When did we decide we all wanted to be branded again?

Back in January, before the Gucci show – which turned out to be the unexpected, unannounced and unofficial debut of the label’s now creative director Alessandro Michele – I asked a Gucci executive about the house’s stance on the double-G logoed canvas. Under Patrizio di Marco, Gucci had cut down on the logo-a-go-go stuff, slicing out those “entry level” products and focusing instead on leather. The CEO changed on 1 January, to Marco Bizzarri. And, the executive said, the logo stance had changed, too. Cut to a few days later, and Gucci’s first model emerged with a double-G belt spanning his skinny hips. A month later, there was a major assertion of Gucci’s literally signature canvas at its autumn/winter womenswear show.
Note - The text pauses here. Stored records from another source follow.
/-- `vshr`, at t + 2 (R340). -/
def execVshr (om : BitVec 2) (os : BitVec 7) (ts : BitVec 7) (wd : BitVec 5) (we : BitVec 1) (q : BitVec 2)
    (σ : State) : Host.Outcome State Fault Refusal :=
  .next (slotRun (vBinary 2 (vInt q) (fun x y => x / 2 ^ (y % (vInt q).bits)) om os ts wd we) σ)

/-- `vsra`, at t + 2 (R340). -/
def execVsra (om : BitVec 2) (os : BitVec 7) (ts : BitVec 7) (wd : BitVec 5) (we : BitVec 1) (q : BitVec 2)
    (σ : State) : Host.Outcome State Fault Refusal :=
  .next (slotRun (vBinary 2 (vInt q)
    (fun x y => wrap (vInt q).bits (sx (vInt q).bits x / 2 ^ (y % (vInt q).bits))) om os ts wd we) σ)

/-- `vmin.i`, at t + 2 (R340). -/
def execVminI (om : BitVec 2) (os : BitVec 7) (ts : BitVec 7) (wd : BitVec 5) (we : BitVec 1) (q : BitVec 2)
    (σ : State) : Host.Outcome State Fault Refusal :=
  .next (slotRun (vBinary 2 (vInt q) (vSigned (vInt q).bits min) om os ts wd we) σ)

/-- `vmax.i`, at t + 2 (R340). -/
def execVmaxI (om : BitVec 2) (os : BitVec 7) (ts : BitVec 7) (wd : BitVec 5) (we : BitVec 1) (q : BitVec 2)
    (σ : State) : Host.Outcome State Fault Refusal :=
  .next (slotRun (vBinary 2 (vInt q) (vSigned (vInt q).bits max) om os ts wd we) σ)

/-- `vabs.i`, at t + 2 (R340). -/
def execVabsI (ts : BitVec 7) (wd : BitVec 5) (we : BitVec 1) (q : BitVec 2)
    (σ : State) : Host.Outcome State Fault Refusal :=
  .next (slotRun (vUnary 2 (vInt q)
    (fun x => wrap (vInt q).bits (sx (vInt q).bits x).natAbs) ts wd we) σ)

/-- `vcvt`, at t + 4 (R341, R342). -/
def execVcvt (om : BitVec 2) (os : BitVec 7) (ts : BitVec 7) (wd : BitVec 5) (we : BitVec 1)
    (σ : State) : Host.Outcome State Fault Refusal :=
  .next (slotRun (vcvtPlan om os ts wd we) σ)

/-- `vrq`, at t + 4 (R343). -/
def execVrq (om : BitVec 2) (os : BitVec 7) (ts : BitVec 7) (wd : BitVec 5) (we : BitVec 1)
    (σ : State) : Host.Outcome State Fault Refusal :=
  .next (slotRun (vrqPlan om os ts wd we) σ)

/-- `vexp2`, at t + 8 (R344). -/
def execVexp2 (ts : BitVec 7) (wd : BitVec 5) (we : BitVec 1) (q : BitVec 2)
    (σ : State) : Host.Outcome State Fault Refusal :=
  .next (slotRun (vUnary 8 (vFmt q) (fun x => fnExp2 (vFmt q) (floatValue (vFmt q) x)) ts wd we) σ)

/-- `vlog2`, at t + 8 (R344). -/
def execVlog2 (ts : BitVec 7) (wd : BitVec 5) (we : BitVec 1) (q : BitVec 2)
    (σ : State) : Host.Outcome State Fault Refusal :=
  .next (slotRun (vUnary 8 (vFmt q) (fun x => fnLog2 (vFmt q) (floatValue (vFmt q) x)) ts wd we) σ)

/-- `vrcp`, at t + 8 (R344). -/
def execVrcp (ts : BitVec 7) (wd : BitVec 5) (we : BitVec 1) (q : BitVec 2)
    (σ : State) : Host.Outcome State Fault Refusal :=
  .next (slotRun (vUnary 8 (vFmt q) (fun x => fnRcp (vFmt q) (floatValue (vFmt q) x)) ts wd we) σ)

/-- `vrsqrt`, at t + 8 (R344). -/
def execVrsqrt (ts : BitVec 7) (wd : BitVec 5) (we : BitVec 1) (q : BitVec 2)
    (σ : State) : Host.Outcome State Fault Refusal :=
  .next (slotRun (vUnary 8 (vFmt q) (fun x => fnRsqrt (vFmt q) (floatValue (vFmt q) x)) ts wd we) σ)

/-- `vsigm`, at t + 8 (R344). -/
def execVsigm (ts : BitVec 7) (wd : BitVec 5) (we : BitVec 1) (q : BitVec 2)
    (σ : State) : Host.Outcome State Fault Refusal :=
  .next (slotRun (vUnary 8 (vFmt q) (fun x => fnSigm (vFmt q) (floatValue (vFmt q) x)) ts wd we) σ)

/-- `vtanh`, at t + 8 (R344). -/
def execVtanh (ts : BitVec 7) (wd : BitVec 5) (we : BitVec 1) (q : BitVec 2)
    (σ : State) : Host.Outcome State Fault Refusal :=
  .next (slotRun (vUnary 8 (vFmt q) (fun x => fnTanh (vFmt q) (floatValue (vFmt q) x)) ts wd we) σ)

/-- `vmov`, at t + 2 (R345). -/
def execVmov (ts : BitVec 7) (wd : BitVec 5) (we : BitVec 1) (q : BitVec 2)
    (σ : State) : Host.Outcome State Fault Refusal :=
  .next (slotRun (vmovPlan (moveBits q) ts wd we) σ)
Was this 2015, or 1995? When did we decide we all wanted to be branded again?

Maybe when the revolving door of designers began spinning ever-faster. It’s interesting that both Louis Vuitton and Gucci have recently changed creative heads – so perhaps they’re now using the logo to assert their allegiance to the brand, and to tether unexpected aesthetics to house values. That certainly seems the case with Michele: what easier way to ally his brand of “granny chic” with the sexed-up style of predecessor Frida Giannini? Ok, maybe easy is the wrong term, but the Gucci trademark certainly helps.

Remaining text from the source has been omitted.